Paying Tipped Employees for Non-Tipped Activities
2 Min Read By Maribeth Meluch
The Department of Labor (DOL) has addressed the thorny issue of when to pay tipped employees for non-tipped activities. In its Opinion Letter, FLSA2018-27, the DOL changes its prior position and clarifies the language in 29 C.F.R. §531.56(e) regarding when an employer can take the tip credit for duties performed by tipped employees that are generally considered non-tipped activities.
Under the Fair Labor Standards Act (FLSA), all employers are generally required to pay non-exempt employees a minimum wage under the federal FLSA. There is an exception for tipped employees. A tipped employee is defined under the FLSA as any employee engaged in an occupation in which she or he customarily and regularly receives no less than $30 a month in tips. This exception allows employers to pay such employees a cash wage of no less than $2.13 an hour and take a “tip credit” toward the employer’s minimum wage obligation to make up the difference between the cash wage paid and the federal minimum wage. The tip credit may not exceed the amount of tips actually received.

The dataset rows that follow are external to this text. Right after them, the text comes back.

/-- The integer instructions of class 0 with a register result, as arithmetic of numbers (R322 to R324, R326 to R328). -/
def integer (s : State) (p : Pulse) : Instr → Option Computed
  | .add f => some ⟨f.d, f.w == 1, fun l => nat32 (num s p f.a l + num s p f.b l), fun _ => 0⟩
  | .sub f => some ⟨f.d, f.w == 1, fun l => int32 ((num s p f.a l : Int) - num s p f.b l), fun _ => 0⟩
  | .mul f => some ⟨f.d, f.w == 1, fun l => nat32 (num s p f.a l * num s p f.b l), fun _ => 0⟩
  | .mulhi f => some ⟨f.d, f.w == 1, fun l =>
      if f.v == 1 then nat32 (num s p f.a l * num s p f.b l / 2 ^ 32) else int32 (sig s p f.a l * sig s p f.b l / 2 ^ 32),
      fun _ => 0⟩
  | .mad f lit => some ⟨f.d, f.w == 1, fun l =>
      nat32 (num s p f.a l * num s p f.b l + num s p (lit.truncate 8) l), fun _ => 0⟩
  | .min f => some ⟨f.d, f.w == 1, fun l =>
      if f.v == 1 then nat32 (min (num s p f.a l) (num s p f.b l)) else int32 (min (sig s p f.a l) (sig s p f.b l)),
      fun _ => 0⟩
  | .max f => some ⟨f.d, f.w == 1, fun l =>
      if f.v == 1 then nat32 (max (num s p f.a l) (num s p f.b l)) else int32 (max (sig s p f.a l) (sig s p f.b l)),
      fun _ => 0⟩
  | .abs f => some ⟨f.d, f.w == 1, fun l => nat32 (sig s p f.a l).natAbs, fun _ => 0⟩
  | .neg f => some ⟨f.d, f.w == 1, fun l => int32 (-(sig s p f.a l)), fun _ => 0⟩
  | .and f => some ⟨f.d, f.w == 1, fun l => nat32 (num s p f.a l &&& num s p f.b l), fun _ => 0⟩
  | .or f => some ⟨f.d, f.w == 1, fun l => nat32 (num s p f.a l ||| num s p f.b l), fun _ => 0⟩
  | .xor f => some ⟨f.d, f.w == 1, fun l => nat32 (num s p f.a l ^^^ num s p f.b l), fun _ => 0⟩
  | .andn f => some ⟨f.d, f.w == 1, fun l => nat32 (num s p f.a l &&& (2 ^ 32 - 1 - num s p f.b l)), fun _ => 0⟩
  | .shl f => some ⟨f.d, f.w == 1, fun l => nat32 (num s p f.a l * 2 ^ (num s p f.b l % 256)), fun _ => 0⟩
  | .shr f => some ⟨f.d, f.w == 1, fun l => nat32 (num s p f.a l / 2 ^ (num s p f.b l % 256)), fun _ => 0⟩
  | .sar f => some ⟨f.d, f.w == 1, fun l => int32 (sig s p f.a l / 2 ^ (min (num s p f.b l % 256) 31)), fun _ => 0⟩
  | .rot f => some ⟨f.d, f.w == 1, fun l =>
      let r := num s p f.b l % 32
      if f.v == 1 then nat32 (num s p f.a l / 2 ^ r + num s p f.a l * 2 ^ (32 - r))
      else nat32 (num s p f.a l * 2 ^ r + num s p f.a l / 2 ^ (32 - r)), fun _ => 0⟩
  | .clz f => some ⟨f.d, f.w == 1, fun l => nat32 (32 - Nat.size (num s p f.a l)), fun _ => 0⟩
  | .popc f => some ⟨f.d, f.w == 1, fun l => nat32 (Nat.digits 2 (num s p f.a l)).sum, fun _ => 0⟩
  | .brev f => some ⟨f.d, f.w == 1, fun l => [(s.src p.crew l f.a).reverse], fun _ => 0⟩
  | .mov f => some ⟨f.d, f.w == 1, fun l => nat32 (num s p f.a l), fun _ => 0⟩
  | .bfx f =>
    let w := f.imm.toNat / 32 % 32 + 1
    let o := f.imm.toNat % 32
    some ⟨f.d, true, fun l => nat32 (num s p f.a l / 2 ^ o % 2 ^ w), fun _ => 0⟩
  | .bfi f =>
    let o := f.imm.toNat % 32
    let w := min (f.imm.toNat / 32 % 32 + 1) (32 - o)
    some ⟨f.d, true, fun l =>
      nat32 (num s p f.d l % 2 ^ o + num s p f.a l % 2 ^ w * 2 ^ o + num s p f.d l / 2 ^ (o + w) * 2 ^ (o + w)), fun _ => 0⟩
  | .ext f =>
    let w := f.imm.toNat % 32 + 1
    some ⟨f.d, true, fun l =>
      if f.imm.getLsbD 5 then int32 ((num s p f.a l : Int).bmod (2 ^ w)) else nat32 (num s p f.a l % 2 ^ w), fun _ => 0⟩
  | .sel f lit =>
    let m := s.mask p (lit.toNat % 16)
    some ⟨f.d, f.w == 1, fun l =>
      if (if isV f.d then m.getLsbD l else (m &&& p.part != 0)) then nat32 (num s p f.a l)
      else nat32 (num s p f.b l), fun _ => 0⟩
  | .movi f => some ⟨f.d, true, fun _ =>
      if f.h = 0 then int32 f.imm.toInt else if f.h = 1 then nat32 f.imm.toNat else nat32 (f.imm.toNat * 2 ^ 16), fun _ => 0⟩
  | .movhi f =>
    let r := if f.h.toNat < 2 then f.d else f.d + 1
    some ⟨r, true, fun l =>
      if f.h.toNat % 2 = 1 then nat32 (f.imm.toNat * 2 ^ 16 + num s p r l % 2 ^ 16)
      else nat32 (num s p r l / 2 ^ 16 * 2 ^ 16 + f.imm.toNat), fun _ => 0⟩
  | .lea f => some ⟨f.d, f.w == 1, fun l =>
      two ((num64 s p f.a l : Int) + (if f.v == 1 then (num s p f.b l : Int) else sig s p f.b l)), fun _ => 0⟩
  | .add64 f => some ⟨f.d, f.w == 1, fun l => two ((num64 s p f.a l : Int) + num64 s p f.b l), fun _ => 0⟩
  | .sub64 f => some ⟨f.d, f.w == 1, fun l => two ((num64 s p f.a l : Int) - num64 s p f.b l), fun _ => 0⟩
  | .mulw f => some ⟨f.d, f.w == 1, fun l =>
      if f.v == 1 then two ((num s p f.a l : Int) * num s p f.b l) else two (sig s p f.a l * sig s p f.b l), fun _ => 0⟩
  | _ => none

end Sys2Proof.Claims

open Sys2Proof Sys2Proof.Machine Sys2Proof.Claims

/-- R317, R322 to R324, R326 to R328: what each integer instruction writes, in every form; all else stays. -/
def Obligations.IntegerResults : Prop :=
  ∀ (i : Instr) (s : State) (p : Pulse) (x : Computed), integer s p i = some x → Ready s p i → x.Runs i s p (Pulse.lanes p)

namespace Sys2Proof.Claims

/-! ## Compares -/

/-- The rational number that a finite value is. -/
def value (n : Machine.Num) : ℚ := (if n.neg then -1 else 1) * n.m * (2 : ℚ) ^ n.e

/-- A value on the extended line: NaN is none (R263). -/
def ext : FVal → Option (WithBot (WithTop ℚ))
  | .nan => none
  | .inf true => some ⊥
  | .inf false => some ⊤
  | .fin n => some (((value n : ℚ) : WithTop ℚ) : WithBot (WithTop ℚ))

/-- An ordered relation of two FP32 words: false where one is a NaN (R271). -/
def ordered (r : WithBot (WithTop ℚ) → WithBot (WithTop ℚ) → Prop) (a b : Word) : Prop :=
  ∃ x y, ext (f32 a) = some x ∧ ext (f32 b) = some y ∧ r x y

/-- The relation of a compare between the values of two lanes, and its operands (R325, R330). -/
def relation (s : State) (p : Pulse) : Instr → Option (FmtA × (Nat → Prop))
  | .cmpEq f => some (f, fun l => num s p f.a l = num s p f.b l)
  | .cmpNe f => some (f, fun l => num s p f.a l ≠ num s p f.b l)
  | .cmpLt f => some (f, fun l => if f.v == 1 then num s p f.a l < num s p f.b l else sig s p f.a l < sig s p f.b l)
  | .cmpLe f => some (f, fun l => if f.v == 1 then num s p f.a l ≤ num s p f.b l else sig s p f.a l ≤ sig s p f.b l)
  | .cmpGt f => some (f, fun l => if f.v == 1 then num s p f.a l > num s p f.b l else sig s p f.a l > sig s p f.b l)
  | .cmpGe f => some (f, fun l => if f.v == 1 then num s p f.a l ≥ num s p f.b l else sig s p f.a l ≥ sig s p f.b l)
  | .fcmpEq f => some (f, fun l => ordered (· = ·) (s.src p.crew l f.a) (s.src p.crew l f.b))
  | .fcmpNe f => some (f, fun l => ¬ ordered (· = ·) (s.src p.crew l f.a) (s.src p.crew l f.b))
  | .fcmpLt f => some (f, fun l => ordered (· < ·) (s.src p.crew l f.a) (s.src p.crew l f.b))
  | .fcmpLe f => some (f, fun l => ordered (· ≤ ·) (s.src p.crew l f.a) (s.src p.crew l f.b))
  | .fcmpGt f => some (f, fun l => ordered (· > ·) (s.src p.crew l f.a) (s.src p.crew l f.b))
  | .fcmpGe f => some (f, fun l => ordered (· ≥ ·) (s.src p.crew l f.a) (s.src p.crew l f.b))
  | _ => none

end Sys2Proof.Claims

/-- R325, R330: a compare writes the mask bits of the threads of P and keeps every other bit, mask, register and flag. -/
def Obligations.CompareResults : Prop :=
  ∀ (i : Instr) (s : State) (p : Pulse) (f : FmtA) (r : Nat → Prop), relation s p i = some (f, r) → Ready s p i →
    ∃ t, exec i s = .next t ∧ OnlyCrew p.crew s t ∧ t.cur = s.cur ∧
      t.crew p.crew = { s.crew p.crew with m := (t.crew p.crew).m } ∧
      (∀ j l, l < 64 → ¬ (j = f.d.toNat ∧ p.part.getLsbD l = true) →
        (sget 0 (t.crew p.crew).m j).getLsbD l = (sget 0 (s.crew p.crew).m j).getLsbD l) ∧
      (∀ l, l < 64 → p.part.getLsbD l = true → ((sget 0 (t.crew p.crew).m f.d.toNat).getLsbD l = true ↔ r l))

namespace Sys2Proof.Claims

/-! ## Float results -/

/-- A float result: one word with its flags. -/
def flt (f : FmtA) (g : Nat → Word × BitVec 4) : Option Computed :=
  some ⟨f.d, f.w == 1, fun l => [(g l).1], fun l => (g l).2⟩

As is common in the hospitality industry such as restaurants and bars, many of these tipped employees also perform non-tipped services such as busing tables, table preparation, and bundling napkins and silverware. In its Opinion Letter, the DOL now espouses a new position regarding these dual tasked employees with respect to minimum wage obligations. The employer is now permitted to include these non-tipped activities performed by tipped employees within the tip credit so long as the duties are performed contemporaneously with the duties involving direct service to customers or for a reasonable time immediately before or after performing such direct service duties. The DOL further identifies what duties are subject to the tip credit as those listed in the Tasks section of the Details report in the Occupational Information Network (O*NET) or 29 CFR 531.56(e). These sources list those duties that are core or supplemental for the appropriate tip-producing occupation. Employers may not take a tip credit for time spent by an employee performing any duties not contained in these sources.

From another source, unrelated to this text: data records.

@[simp] theorem State.setEvt_schedule (s : State) (i : Nat) : (s.setEvt i).schedule = s.schedule := by unfold State.setEvt; split <;> simp
@[simp] theorem State.setEvt_subj (s : State) (i : Nat) : (s.setEvt i).subj = s.subj := by unfold State.setEvt; split <;> simp
@[simp] theorem State.setEvt_cur (s : State) (i : Nat) : (s.setEvt i).cur = s.cur := by unfold State.setEvt; split <;> simp
@[simp] theorem State.setEvt_fresh (s : State) (i : Nat) : (s.setEvt i).fresh = s.fresh := by unfold State.setEvt; split <;> simp
@[simp] theorem State.setEvt_arrival (s : State) (i : Nat) : (s.setEvt i).arrival = s.arrival := by unfold State.setEvt; split <;> simp
@[simp] theorem State.setEvt_tick (s : State) (i : Nat) : (s.setEvt i).tick = s.tick := by unfold State.setEvt; split <;> simp
@[simp] theorem State.setEvt_cycles (s : State) (i : Nat) : (s.setEvt i).cycles = s.cycles := by unfold State.setEvt; split <;> simp
@[simp] theorem State.setEvt_fuse (s : State) (i : Nat) : (s.setEvt i).fuse = s.fuse := by unfold State.setEvt; split <;> simp
@[simp] theorem State.setEvt_ret (s : State) (i : Nat) : (s.setEvt i).ret = s.ret := by unfold State.setEvt; split <;> simp
@[simp] theorem State.setEvt_health (s : State) (i : Nat) : (s.setEvt i).health = s.health := by unfold State.setEvt; split <;> simp
@[simp] theorem State.setEvt_link (s : State) (i : Nat) : (s.setEvt i).link = s.link := by unfold State.setEvt; split <;> simp
@[simp] theorem State.setEvt_adit (s : State) (i : Nat) : (s.setEvt i).adit = s.adit := by unfold State.setEvt; split <;> simp
@[simp] theorem State.setEvt_ctxs (s : State) (i : Nat) : (s.setEvt i).ctxs = s.ctxs := by unfold State.setEvt; split <;> simp
@[simp] theorem State.setEvt_dist (s : State) (i : Nat) : (s.setEvt i).dist = s.dist := by unfold State.setEvt; split <;> simp
@[simp] theorem State.setEvt_sites (s : State) (i : Nat) : (s.setEvt i).sites = s.sites := by unfold State.setEvt; split <;> simp
@[simp] theorem State.setEvt_lcs (s : State) (i : Nat) : (s.setEvt i).lcs = s.lcs := by unfold State.setEvt; split <;> simp
@[simp] theorem State.setEvt_crews (s : State) (i : Nat) : (s.setEvt i).crews = s.crews := by unfold State.setEvt; split <;> simp
@[simp] theorem State.setEvt_grids (s : State) (i : Nat) : (s.setEvt i).grids = s.grids := by unfold State.setEvt; split <;> simp
@[simp] theorem State.setEvt_blocks (s : State) (i : Nat) : (s.setEvt i).blocks = s.blocks := by unfold State.setEvt; split <;> simp
@[simp] theorem State.setEvt_mem (s : State) (i : Nat) : (s.setEvt i).mem = s.mem := by unfold State.setEvt; split <;> simp
@[simp] theorem State.setEvt_undef (s : State) (i : Nat) : (s.setEvt i).undef = s.undef := by unfold State.setEvt; split <;> simp
@[simp] theorem State.setEvt_poison (s : State) (i : Nat) : (s.setEvt i).poison = s.poison := by unfold State.setEvt; split <;> simp
@[simp] theorem State.setEvt_dirty (s : State) (i : Nat) : (s.setEvt i).dirty = s.dirty := by unfold State.setEvt; split <;> simp
@[simp] theorem State.setEvt_sinter (s : State) (i : Nat) : (s.setEvt i).sinter = s.sinter := by unfold State.setEvt; split <;> simp
@[simp] theorem State.setEvt_hidden (s : State) (i : Nat) : (s.setEvt i).hidden = s.hidden := by unfold State.setEvt; split <;> simp
@[simp] theorem State.setEvt_hostMem (s : State) (i : Nat) : (s.setEvt i).hostMem = s.hostMem := by unfold State.setEvt; split <;> simp
@[simp] theorem State.setEvt_hostPois (s : State) (i : Nat) : (s.setEvt i).hostPois = s.hostPois := by unfold State.setEvt; split <;> simp
@[simp] theorem State.setEvt_hostHidden (s : State) (i : Nat) : (s.setEvt i).hostHidden = s.hostHidden := by unfold State.setEvt; split <;> simp
@[simp] theorem State.setEvt_writes (s : State) (i : Nat) : (s.setEvt i).writes = s.writes := by unfold State.setEvt; split <;> simp
@[simp] theorem State.setEvt_lineW (s : State) (i : Nat) : (s.setEvt i).lineW = s.lineW := by unfold State.setEvt; split <;> simp
@[simp] theorem State.setEvt_hostLineW (s : State) (i : Nat) : (s.setEvt i).hostLineW = s.hostLineW := by unfold State.setEvt; split <;> simp
@[simp] theorem State.setEvt_homeQ (s : State) (i : Nat) : (s.setEvt i).homeQ = s.homeQ := by unfold State.setEvt; split <;> simp
@[simp] theorem State.setEvt_tlb (s : State) (i : Nat) : (s.setEvt i).tlb = s.tlb := by unfold State.setEvt; split <;> simp
@[simp] theorem State.setEvt_wcache (s : State) (i : Nat) : (s.setEvt i).wcache = s.wcache := by unfold State.setEvt; split <;> simp
@[simp] theorem State.setEvt_walks (s : State) (i : Nat) : (s.setEvt i).walks = s.walks := by unfold State.setEvt; split <;> simp
@[simp] theorem State.setEvt_misses (s : State) (i : Nat) : (s.setEvt i).misses = s.misses := by unfold State.setEvt; split <;> simp
@[simp] theorem State.setEvt_ats (s : State) (i : Nat) : (s.setEvt i).ats = s.ats := by unfold State.setEvt; split <;> simp
@[simp] theorem State.setEvt_atsCache (s : State) (i : Nat) : (s.setEvt i).atsCache = s.atsCache := by unfold State.setEvt; split <;> simp
@[simp] theorem State.setEvt_merges (s : State) (i : Nat) : (s.setEvt i).merges = s.merges := by unfold State.setEvt; split <;> simp
@[simp] theorem State.setEvt_swap (s : State) (i : Nat) : (s.setEvt i).swap = s.swap := by unfold State.setEvt; split <;> simp
@[simp] theorem State.setEvt_tables (s : State) (i : Nat) : (s.setEvt i).tables = s.tables := by unfold State.setEvt; split <;> simp

end Sys2Proof.Machine
end

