-- ==== Sys2Proof/Laws/PerInstr.lean ====
section
/-! SUPPORT. Per instruction: the words that it encodes to, their number and class, and that they decode to it (R281, R304 to R306). -/

namespace Sys2Proof

/-! ## Fields of a word -/

theorem extract_append_low {m n : Nat} (a : BitVec m) (b : BitVec n) (k w : Nat) (h : k + w ≤ n) :
    (a ++ b).extractLsb' k w = b.extractLsb' k w := by
  apply BitVec.eq_of_getLsbD_eq
  intro i hi
  rw [BitVec.getLsbD_extractLsb', BitVec.getLsbD_extractLsb', BitVec.getLsbD_append, if_pos (by omega)]

theorem extract_append_high {m n : Nat} (a : BitVec m) (b : BitVec n) (k w : Nat) (h : n ≤ k) :
    (a ++ b).extractLsb' k w = a.extractLsb' (k - n) w := by
  apply BitVec.eq_of_getLsbD_eq
  intro i hi
  rw [BitVec.getLsbD_extractLsb', BitVec.getLsbD_extractLsb', BitVec.getLsbD_append, if_neg (by omega)]
  congr 2
  omega

theorem extract_all {n : Nat} (a : BitVec n) : a.extractLsb' 0 n = a := by
  apply BitVec.eq_of_getLsbD_eq
  intro i hi
  simp [hi]

/-- Any field of a word of format A. -/
theorem encA_field (op : Nat) (f : FmtA) (k w : Nat) : (encA op f).extractLsb' k w =
    BitVec.extractLsb' (n := 6+8+8+8+1+1) k w (BitVec.ofNat 6 op ++ f.d ++ f.a ++ f.b ++ f.w ++ f.v) := rfl

theorem encA_op (op : Nat) (f : FmtA) : (encA op f).extractLsb' 26 6 = BitVec.ofNat 6 op := by
  simp (disch := omega) only [encA_field, extract_append_high, extract_all, Nat.reduceSub]

theorem fmtA_encA (op : Nat) (f : FmtA) : fmtA (encA op f) = f := by
  unfold fmtA
  simp (disch := omega) only [encA_field, extract_append_high, extract_append_low, extract_all, Nat.reduceSub]

theorem encA_opcodeOf (op : Nat) (f : FmtA) : opcodeOf (encA op f) = op % 64 := by
  unfold opcodeOf
  rw [encA_op]
  exact BitVec.toNat_ofNat op 6

/-- Any field of a word of format I. -/
theorem encI_field (op : Nat) (f : FmtI) (k w : Nat) : (encI op f).extractLsb' k w =
    BitVec.extractLsb' (n := 6+8+8+10) k w (BitVec.ofNat 6 op ++ f.d ++ f.a ++ f.imm) := rfl

theorem encI_op (op : Nat) (f : FmtI) : (encI op f).extractLsb' 26 6 = BitVec.ofNat 6 op := by
  simp (disch := omega) only [encI_field, extract_append_high, extract_all, Nat.reduceSub]

theorem fmtI_encI (op : Nat) (f : FmtI) : fmtI (encI op f) = f := by
  unfold fmtI
  simp (disch := omega) only [encI_field, extract_append_high, extract_append_low, extract_all, Nat.reduceSub]

theorem encI_opcodeOf (op : Nat) (f : FmtI) : opcodeOf (encI op f) = op % 64 := by
  unfold opcodeOf
  rw [encI_op]
  exact BitVec.toNat_ofNat op 6

/-- Any field of a word of format K. -/
theorem encK_field (op : Nat) (f : FmtK) (k w : Nat) : (encK op f).extractLsb' k w =
    BitVec.extractLsb' (n := 6+8+2+16) k w (BitVec.ofNat 6 op ++ f.d ++ f.h ++ f.imm) := rfl

theorem encK_op (op : Nat) (f : FmtK) : (encK op f).extractLsb' 26 6 = BitVec.ofNat 6 op := by
  simp (disch := omega) only [encK_field, extract_append_high, extract_all, Nat.reduceSub]

theorem fmtK_encK (op : Nat) (f : FmtK) : fmtK (encK op f) = f := by
  unfold fmtK
  simp (disch := omega) only [encK_field, extract_append_high, extract_append_low, extract_all, Nat.reduceSub]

This change eases the burden under the DOL’s former position which only allowed a tipped wage for such side duties that made up less than 20 percent of the employee’s weekly hours. This eliminates that difficult and often imprecise calculation. Importantly, this new position only applies to minimum wage obligations under the federal FLSA. State laws may vary. This new rule also does not alter the employer’s obligation to make up the difference between an employee’s tips combined with his or her cash wage if the combined amount does not equal the minimum wage. And as always, employers are not permitted to keep an employee’s tips.